EXERCISE GOAL:
Print the data exactly, leaving nothing out.

AVAILABLE DATA:
/-! ### The vector unit -/

/-- VLD. -/
def doVld (s : State) (p : Fin 36) (w : Word64) (e : List Ecc) : State :=
  let a := addrOf s.tiles[p] w
  match formBytes w.fn with
  | none => tileFault s p 2
  | some k =>
    if a % 16 ≠ 0 ∨ ¬ mayRead s p.val a (64 * k) then tileFault s p 3
    else tileEccs s p false e fun s =>
      let bs := sram s p.val a (64 * k)
      goOn (setLanes s p w.d ((List.range 64).map fun i => widen w.fn (fieldLE bs (k * i) k))) p

/-- VST. -/
def doVst (s : State) (p : Fin 36) (w : Word64) (e : List Ecc) : State :=
  let t := s.tiles[p]
  let a := addrOf t w
  match formBytes w.fn with
  | none => tileFault s p 2
  | some k =>
    if a % 16 ≠ 0 ∨ ¬ mayWriteSram s p.val a (64 * k) then tileFault s p 3
    else tileEccs s p false e fun s =>
      let rs := (vlanes t w.q).map (narrow w.fn (decide (w.x = 1)))
      let s := sramWrite s p a (rs.flatMap fun r => bytesLE k r.1)
      goOn (tileFlags s p (rs.foldl (fun f r => f ||| r.2) 0)) p

/-- VOP and VOPS: a function of each lane and its second operand. -/
def doVop (s : State) (p : Fin 36) (w : Word64) (second : Nat → Word) : State :=
  let t := s.tiles[p]
  goOn (setLanes s p w.d ((List.range 64).map fun i =>
    match vfun w.fn (vlane t w.p i) (second i) with
    | some l => l
    | none => .plain 0)) p

/-- VREQ: one 16-byte record per lane at A[Q]; the result of a shift above 63 is open. -/
def doVreq (s : State) (p : Fin 36) (w : Word64) (e : List Ecc) : State :=
  let t := s.tiles[p]
  let a := (areg t w.q).toNat
  if a % 16 ≠ 0 ∨ ¬ mayRead s p.val a 1024 then tileFault s p 3
  else tileEccs s p false e fun s =>
    let one := fun i =>
      let r := sram s p.val (a + 16 * i) 16
      let wd := fun k => BitVec.ofNat 32 (fieldLE r k 4)
      let sh := fieldLE r 6 1
      if 63 < sh then openLane (s.freeIdx + i) else requant (vlane t w.p i) (wd 0) sh (BitVec.ofNat 16 (fieldLE r 4 2)) (wd 8) (wd 12)
    goOn (setLanes { s with freeIdx := s.freeIdx + 64 } p w.d ((List.range 64).map one)) p

/-- VLUT: 65 points at A[Q]. -/
def doVlut (s : State) (p : Fin 36) (w : Word64) (e : List Ecc) : State :=
  let t := s.tiles[p]
  let a := (areg t w.q).toNat
  if a % 16 ≠ 0 ∨ ¬ mayRead s p.val a 260 then tileFault s p 3
  else tileEccs s p false e fun s =>
    goOn (setV s p w.d ((vlanes t w.p).map (lut (fun i => sramWord s p.val (a + 4 * i)) w.imm.toNat))) p

/-- VRED. -/
def doVred (s : State) (p : Fin 36) (w : Word64) : State :=
  let r := reduce w.fn (vlanes s.tiles[p] w.p)
  goOn (tileFlags (setV s p w.d (r.val :: List.replicate 63 0)) p r.flags) p

/-! ### DMA and AKT -/

/-- DMA: a 32-byte aligned descriptor. -/
def doDma (s : State) (p : Fin 36) (w : Word64) (e : List Ecc) : State :=
  let t := s.tiles[p]
  let a := addrOf t w
  let ch := Fin.ofNat 4 w.fn
  if a % 32 ≠ 0 ∨ ¬ mayRead s p.val a 32 then tileFault s p 3
  else tileEccs s p false e fun s =>
    goOn (updTile s p fun t => { t with dma := t.dma.set ch ⟨true, sram s p.val a 32, s.cycle⟩ }) p

/-- AKT's overwritten storage: both weight buffers and rows 960 to 1,023 hold values the manual does not give. -/
def aktScratch (s : State) (p : Fin 36) : State :=
  let fv := fun k => Config.freeValue (s.freeIdx + k)
  let buf := fun b => (List.range 2048).map fun k => (fv (2048 * b + k)).setWidth 8
  let s2 := updTile s p fun t =>
    { t with acc := Cells.setRange noWord t.acc (32 * 960) ((List.range 2048).map fun k => (fv (4096 + k)).setWidth 32),
             wbuf := #v[Cells.setRange noByte [] 0 (buf 0), Cells.setRange noByte [] 0 (buf 1)] }
  { s2 with freeIdx := s.freeIdx + 6144 }

/-- A passed AKT renews the tile's age, and proves a spare (R191, R192). -/
def aktPassed (s : State) (p : Fin 36) : State :=
  let keep := fun (q : Fin 36) => q != p
  let sn := { s.sn with aktAt := s.sn.aktAt.set p (some s.cycle), aktLate := s.sn.aktLate.filter keep, unproved := s.sn.unproved.filter keep }
  { s with sn := sn }

/-- AKT (R136, R191): a pass counts in TL_AKT and renews the tile's age; a mismatch names the first failing column and faults. -/
def doAkt (s : State) (p : Fin 36) (fail : Option (Fin 32)) : State :=
  let s := aktScratch s p
  match fail with
  | none =>
    let s := (s.wrapInc (R.TL_AKT p.val) 15 0).setFld (R.TL_AKT p.val) 21 21 0
    goOn (aktPassed s p) p
  | some c => tileFault ((s.setFld (R.TL_AKT p.val) 20 16 c.val).setFld (R.TL_AKT p.val) 21 21 1) p 9
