-- ==== Sys2Proof/Machine/Dispatch.lean ====
section
/-! DEFINITION. Machine/Dispatch.lean: which meaning each command has, one arm per constructor. -/

namespace Sys2Proof.Machine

RESULT OF THIS EXERCISE:
/-! ### The vector unit -/

/-- VLD. -/
def doVld (s : State) (p : Fin 36) (w : Word64) (e : List Ecc) : State :=
  let a := addrOf s.tiles[p] w
  match formBytes w.fn with
  | none => tileFault s p 2
  | some k =>
    if a % 16 ≠ 0 ∨ ¬ mayRead s p.val a (64 * k) then tileFault s p 3
    else tileEccs s p false e fun s =>
      let bs := sram s p.val a (64 * k)
      goOn (setLanes s p w.d ((List.range 64).map fun i => widen w.fn (fieldLE bs (k * i) k))) p

/-- VST. -/
def doVst (s : State) (p : Fin 36) (w : Word64) (e : List Ecc) : State :=
  let t := s.tiles[p]
  let a := addrOf t w
  match formBytes w.fn with
  | none => tileFault s p 2
  | some k =>
    if a % 16 ≠ 0 ∨ ¬ mayWriteSram s p.val a (64 * k) then tileFault s p 3
    else tileEccs s p false e fun s =>
      let rs := (vlanes t w.q).map (narrow w.fn (decide (w.x = 1)))
      let s := sramWrite s p a (rs.flatMap fun r => bytesLE k r.1)
      goOn (tileFlags s p (rs.foldl (fun f r => f ||| r.2) 0)) p

/-- VOP and VOPS: a function of each lane and its second operand. -/
def doVop (s : State) (p : Fin 36) (w : Word64) (second : Nat → Word) : State :=
  let t := s.tiles[p]
  goOn (setLanes s p w.d ((List.range 64).map fun i =>
    match vfun w.fn (vlane t w.p i) (second i) with
    | some l => l
    | none => .plain 0)) p

/-- VREQ: one 16-byte record per lane at A[Q]; the result of a shift above 63 is open. -/
def doVreq (s : State) (p : Fin 36) (w : Word64) (e : List Ecc) : State :=
  let t := s.tiles[p]
  let a := (areg t w.q).toNat
  if a % 16 ≠ 0 ∨ ¬ mayRead s p.val a 1024 then tileFault s p 3
  else tileEccs s p false e fun s =>
    let one := fun i =>
      let r := sram s p.val (a + 16 * i) 16
      let wd := fun k => BitVec.ofNat 32 (fieldLE r k 4)
      let sh := fieldLE r 6 1
      if 63 < sh then openLane (s.freeIdx + i) else requant (vlane t w.p i) (wd 0) sh (BitVec.ofNat 16 (fieldLE r 4 2)) (wd 8) (wd 12)
    goOn (setLanes { s with freeIdx := s.freeIdx + 64 } p w.d ((List.range 64).map one)) p

/-- VLUT: 65 points at A[Q]. -/
def doVlut (s : State) (p : Fin 36) (w : Word64) (e : List Ecc) : State :=
  let t := s.tiles[p]
  let a := (areg t w.q).toNat
  if a % 16 ≠ 0 ∨ ¬ mayRead s p.val a 260 then tileFault s p 3
  else tileEccs s p false e fun s =>
    goOn (setV s p w.d ((vlanes t w.p).map (lut (fun i => sramWord s p.val (a + 4 * i)) w.imm.toNat))) p

/-- VRED. -/
def doVred (s : State) (p : Fin 36) (w : Word64) : State :=
  let r := reduce w.fn (vlanes s.tiles[p] w.p)
  goOn (tileFlags (setV s p w.d (r.val :: List.replicate 63 0)) p r.flags) p

/-! ### DMA and AKT -/

/-- DMA: a 32-byte aligned descriptor. -/
def doDma (s : State) (p : Fin 36) (w : Word64) (e : List Ecc) : State :=
  let t := s.tiles[p]
  let a := addrOf t w
  let ch := Fin.ofNat 4 w.fn
  if a % 32 ≠ 0 ∨ ¬ mayRead s p.val a 32 then tileFault s p 3
  else tileEccs s p false e fun s =>
    goOn (updTile s p fun t => { t with dma := t.dma.set ch ⟨true, sram s p.val a 32, s.cycle⟩ }) p

/-- AKT's overwritten storage: both weight buffers and rows 960 to 1,023 hold values the manual does not give. -/
def aktScratch (s : State) (p : Fin 36) : State :=
  let fv := fun k => Config.freeValue (s.freeIdx + k)
  let buf := fun b => (List.range 2048).map fun k => (fv (2048 * b + k)).setWidth 8
  let s2 := updTile s p fun t =>
    { t with acc := Cells.setRange noWord t.acc (32 * 960) ((List.range 2048).map fun k => (fv (4096 + k)).setWidth 32),
             wbuf := #v[Cells.setRange noByte [] 0 (buf 0), Cells.setRange noByte [] 0 (buf 1)] }
  { s2 with freeIdx := s.freeIdx + 6144 }

/-- A passed AKT renews the tile's age, and proves a spare (R191, R192). -/
def aktPassed (s : State) (p : Fin 36) : State :=
  let keep := fun (q : Fin 36) => q != p
  let sn := { s.sn with aktAt := s.sn.aktAt.set p (some s.cycle), aktLate := s.sn.aktLate.filter keep, unproved := s.sn.unproved.filter keep }
  { s with sn := sn }

/-- AKT (R136, R191): a pass counts in TL_AKT and renews the tile's age; a mismatch names the first failing column and faults. -/
def doAkt (s : State) (p : Fin 36) (fail : Option (Fin 32)) : State :=
  let s := aktScratch s p
  match fail with
  | none =>
    let s := (s.wrapInc (R.TL_AKT p.val) 15 0).setFld (R.TL_AKT p.val) 21 21 0
    goOn (aktPassed s p) p
  | some c => tileFault ((s.setFld (R.TL_AKT p.val) 20 16 c.val).setFld (R.TL_AKT p.val) 21 21 1) p 9
-- ==== Sys2Proof/Machine/Dispatch.lean ====
section
/-! DEFINITION. Machine/Dispatch.lean: which meaning each command has, one arm per constructor. -/

namespace Sys2Proof.Machine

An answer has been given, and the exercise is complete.